Как всегда, мягкосердечный Доминик сдается первым.
— Хорошо. Я помогу тебе. Скажи мне, что я должен делать, и я сделаю.
К огромной радости, я бросаюсь ему на шею и крепко обнимаю.
— Спасибо. Большое спасибо, Дом. Ты даже не представляешь, что это для меня значит, — говорю я, слезы скапливаются в уголках глаз.
Следующим капитулирует Шейн, я кидаюсь в его объятия. Но мама просто сидит, как статуя, и слезы текли у нее по лицу.
— Оставьте меня ненадолго с мамой, — говорю я братьям. Они выходят из комнаты, и молча закрывают дверь.
Я сажусь рядом с ней, беру ее за руки и заглядываю в глаза, и мы начинаем плакать, просто рыдать.
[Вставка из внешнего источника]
-- ==== Sys2Proof/Machine/Cache.lean ====
section
/-!
DEFINITION. DRAM and the caches: the decode (R307, R308), the home of a line (R241 to R243), DRAM lines with their poison (R311, R533), the slice's
lines (R248, R249), the private caches (R218 to R220), and the coherent accesses of engines, performed at the home in one step (R263).
-/
namespace Sys2Proof.Machine

/-! ### DRAM decode (R307, R308) -/

/-- One GiB. -/
def gib : Nat := 2 ^ 30

/-- The applied decode region `i`: CHIP_DRAMRGN and CHIP_DRAMMAP as they stood at the last accepted APPLY (R309). -/
def State.region (s : State) (i : Nat) : Word × Word := Tbl.get (fun _ => (0, 0)) s.decode i

/-- Whether a region covers anything (R307). -/
def covering (g : Word × Word) : Bool := getF g.1 F.CHIP_DRAMRGN_EN == 1 && getF g.1 F.CHIP_DRAMRGN_SIZE != 0

/-- The address ranges of a region. -/
def rgnLo (g : Word × Word) : Nat := getF g.1 F.CHIP_DRAMRGN_BASE * gib
def rgnHi (g : Word × Word) : Nat := (getF g.1 F.CHIP_DRAMRGN_BASE + getF g.1 F.CHIP_DRAMRGN_SIZE) * gib

/-- The channels of a region that the formula of R308 runs over: its members, or its primaries where it is mirrored. -/
def rgnChans (g : Word × Word) : List Nat :=
  let m := bitsOf (BitVec.ofNat 64 (getF g.2 F.CHIP_DRAMMAP_CHANS)) 12
  if getF g.1 F.CHIP_DRAMRGN_MIRROR = 1 then m.filter (· < 6) else m

/-- Where an address goes: channel, mirrored, channel address (R308). -/
def rgnMap (g : Word × Word) (a : Nat) : Nat × Bool × Nat :=
  let cs := rgnChans g
  let k := cs.length
  let gr := if getF g.1 F.CHIP_DRAMRGN_GRAN = 1 then 4096 else 256
  let off := a - rgnLo g
  let q := off / gr
  (cs.getD (q % k) 0, getF g.1 F.CHIP_DRAMRGN_MIRROR == 1,
   getF g.2 F.CHIP_DRAMMAP_CHANOFF * gib + (q / k) * gr + off % gr)

/-- The regions 0 to 7 in order. -/
def State.regions (s : State) : List (Word × Word) := (List.range 8).map s.region

/-- Where a DRAM address goes, none above populated DRAM (R25, R307). -/
def State.dramMap (s : State) (a : Nat) : Option (Nat × Bool × Nat) :=
  match s.regions.find? (fun g => covering g && decide (rgnLo g ≤ a) && decide (a < rgnHi g)) with
  | some g => if (rgnChans g).isEmpty then none else some (rgnMap g a)
  | none => none

/-- Key of a byte of channel `m` at a channel address. -/
def dramKey (m a : Nat) : Nat := 2 ^ 48 * (m + 1) + a

/-- MC_STAT.STATE: 0 DISABLED, 1 UNTRAINED, 2 TRAINING, 3 READY, 4 SELFREF, 5 FAILED, 6 RESUMING (R328). -/
def State.mcState (s : State) (m : Nat) : Nat := s.fld (Reg.MC_STAT m) F.MC_STAT_STATE

/-- A controller that is FAILED, or whose endpoint is DEAD (R318). -/
def State.mcLost (s : State) (m : Nat) : Bool := s.mcState m == 5 || s.epState (epMc m) == epDead

/-- The one controller of the pair of primary `m` that serves a degraded mirrored region: the partner of a lost one. A lost controller that DOM has reset since
has lost its own DEGRADED, and its partner goes on alone (R318). -/
def State.survivor (s : State) (m : Nat) : Option Nat :=
  let f (x : Nat) : Bool := s.flag (Reg.MC_STAT x) F.MC_STAT_DEGRADED
  if s.mcLost m then some (m + 6) else if s.mcLost (m + 6) then some m
  else if f (m + 6) && !f m then some (m + 6) else if f m && !f (m + 6) then some m else none

/-- The channel that serves a read of a mirrored address: the primary, or the survivor (R318). -/
def State.readChan (s : State) (m : Nat) (mirrored : Bool) : Nat := if mirrored then (s.survivor m).getD m else m

/-- A DRAM line and its poison, from the channel that serves it. A poisoned word reads poisoned in all 64 bytes (R533). -/
def State.dramLine (s : State) (line : Nat) : Line × Word :=
  match s.dramMap (64 * line) with
  | none => (0, 0xFFFF_FFFF_FFFF_FFFF)
  | some (m, mir, a) =>
    let k := dramKey (s.readChan m mir) a
    (lineOfBytes (s.bytes k 64), if s.anyPoison k 64 then 0xFFFF_FFFF_FFFF_FFFF else 0)

/-- Write a whole line to one channel; a line with any poisoned byte is written with the poison syndrome (R311). -/
def State.chanWrite (s : State) (m a : Nat) (d : Line) (p : Word) : State :=
  s.setBytesP (dramKey m a) (lineBytes d) (List.replicate 64 (p != 0))

/-! ### Homes (R241 to R243) -/

/-- The home index of a line (R241). -/
def homeIndex (l : Nat) : Nat :=
  ((l % 4096) ^^^ (l / 2 ^ 12 % 4096)) ^^^ ((l / 2 ^ 24 % 4096) ^^^ (l / 2 ^ 36 % 64))

/-- The home set in force, and the requested one (R244): bits of absent slices read 0, so that at reset both are every present slice. -/
def State.homeSet (s : State) : Word := s.reg Reg.CHIP_HOMECUR &&& s.fuse.tilemap
def State.homeWanted (s : State) : Word := s.reg Reg.CHIP_HOMESET &&& s.fuse.tilemap

/-- The home slice of a line under the home set in force (R242). -/
def State.home (s : State) (l : Nat) : Nat :=
  let h := bitsOf s.homeSet 64
  h.getD (homeIndex l % h.length) 0

/-- The directory set and slice set of a line (R243). -/
def dirSet (l : Nat) : Nat := l / 64 % 2048

/-- The controller of a channel takes lines: its endpoint is neither FENCED nor DEAD (R290, R294). -/
def State.chanTakes (s : State) (m : Nat) : Bool := s.epState (epMc m) != epFenced && s.epState (epMc m) != epDead

/-- Write a line to DRAM, to both channels of a mirrored region or to its survivor (R318); the breakwater of the home's router drops and counts a write whose controller is
fenced or dead (R295, R297). -/
def State.dramWrite (s : State) (line : Nat) (d : Line) (p : Word) : State :=
  let one (s : State) (m a : Nat) : State :=
    if s.chanTakes m then s.chanWrite m a d p else s.bwCount (tileRouter (s.home line)) true
  match s.dramMap (64 * line) with
  | none => s
  | some (m, mir, a) =>
    if mir then
      match s.survivor m with
      | some x => one s x a
      | none => one (one s m a) (m + 6) a
    else one s m a

/-! ### Slice lines (R248, R249) -/

/-- Ways that a slice caches in: neither cast nor being cast (R226). -/
def State.sliceWays (s : State) (t : Nat) : List Nat :=
  let a := Reg.SLC_CAST t
  let c := max (s.fld a F.SLC_CAST_CUR) (s.fld a F.SLC_CAST_WAYS)
  (List.range 12).filter (fun w => decide (c ≤ w))

/-- The class of service of a partition tag, and the slice ways its mask allows (R507, R508). -/
def State.cosOf (s : State) (p : Nat) : Nat := s.fld (Reg.PRT_PCFG p) F.PRT_PCFG_COS
def State.allowedWays (s : State) (t p : Nat) : List Nat :=
  let m := s.reg (Reg.PRT_COSMASK (s.cosOf p))
  (s.sliceWays t).filter (getB m)

/-- The line a slice holds, if it holds it. -/
def Slice.find (x : Slice) (l : Nat) : Option SlLine := Tbl.get (fun _ => none) x.lines l
/-- Place a line. -/
def Slice.place (x : Slice) (l : Nat) (v : Option SlLine) : Slice := { x with lines := Tbl.set (fun _ => none) x.lines l v }

/-- The listed lines of a slice in one set: line number and line. -/
def Slice.inSet (x : Slice) (set : Nat) : List (Nat × SlLine) :=
  x.lines.filterMap (fun e => match e.2 with | some v => if dirSet e.1 = set then some (e.1, v) else none | none => none)

/-- Count a write to DRAM (R273). -/
def State.countWb (s : State) (t : Nat) : State := s.bump (Reg.SLC_WBCNT t) ⟨0, 32⟩ 1

/-- Remove a line from a slice, writing it to DRAM where it is dirty (R249). -/
def State.sliceDrop (s : State) (t l : Nat) (writeBack : Bool) : State :=
  match (s.slice t).find l with
  | none => s
  | some v =>
    let s1 := s.modSlice t (·.place l none)
    if v.dirty && writeBack then (s1.dramWrite l v.data v.poison).countWb t else s1

/-- Allocate or overwrite a line in a slice for partition tag `p`: in its own way, a free allowed way, or the way of a victim that the pseudo-LRU state
(a free choice) points at; with no allowed way a dirty line goes to DRAM (R248, R508). -/
def State.sliceFill (s : State) (t l p : Nat) (d : Line) (po : Word) (dirty : Bool) : State :=
  match (s.slice t).find l with
  | some v => s.modSlice t (·.place l (some { v with data := d, poison := po, dirty := v.dirty || dirty }))
  | none =>
    let ok := s.allowedWays t p
    let used := (s.slice t).inSet (dirSet l)
    match ok.find? (fun w => used.all (fun u => u.2.way != w)) with
    | some w => s.modSlice t (·.place l (some { way := w, dirty := dirty, data := d, poison := po }))
    | none =>
      let vict := used.filter (fun u => ok.contains u.2.way)
      let q := s.choose vict.length
      match vict[q.1]? with
      | some u =>
        let s1 := q.2.sliceDrop t u.1 true
        s1.modSlice t (·.place l (some { way := u.2.way, dirty := dirty, data := d, poison := po }))
      | none => if dirty then (s.dramWrite l d po).countWb t else s

/-- The home's data for a line, from the slice or DRAM (R249), with the hit and miss counts of R273; a line read from DRAM is allocated (R248). -/
def State.homeData (s : State) (t l p : Nat) : Line × Word × State :=
  match (s.slice t).find l with
  | some v => (v.data, v.poison, s.bump (Reg.SLC_HITCNT t) ⟨0, 32⟩ 1)
  | none =>
    let q := s.dramLine l
    (q.1, q.2, (s.bump (Reg.SLC_MISSCNT t) ⟨0, 32⟩ 1).sliceFill t l p q.1 q.2 false)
— Как такое могло с тобой произойти? — всхлипывает она. — Ты моя девочка, без тебя нет радости в этой семье.
— Тогда помоги мне справиться с этим, — сдержанно говорю я.
— Как?
Я вытираю глаза.
— Я уже порылась немного в инете, но собираюсь еще больше всего изучить. План таков — оставаться здоровой, чтобы рак не мог больше прогрессировать. Мне нужно продержаться всего лишь 76 дней, — говорю я, хлюпая носом.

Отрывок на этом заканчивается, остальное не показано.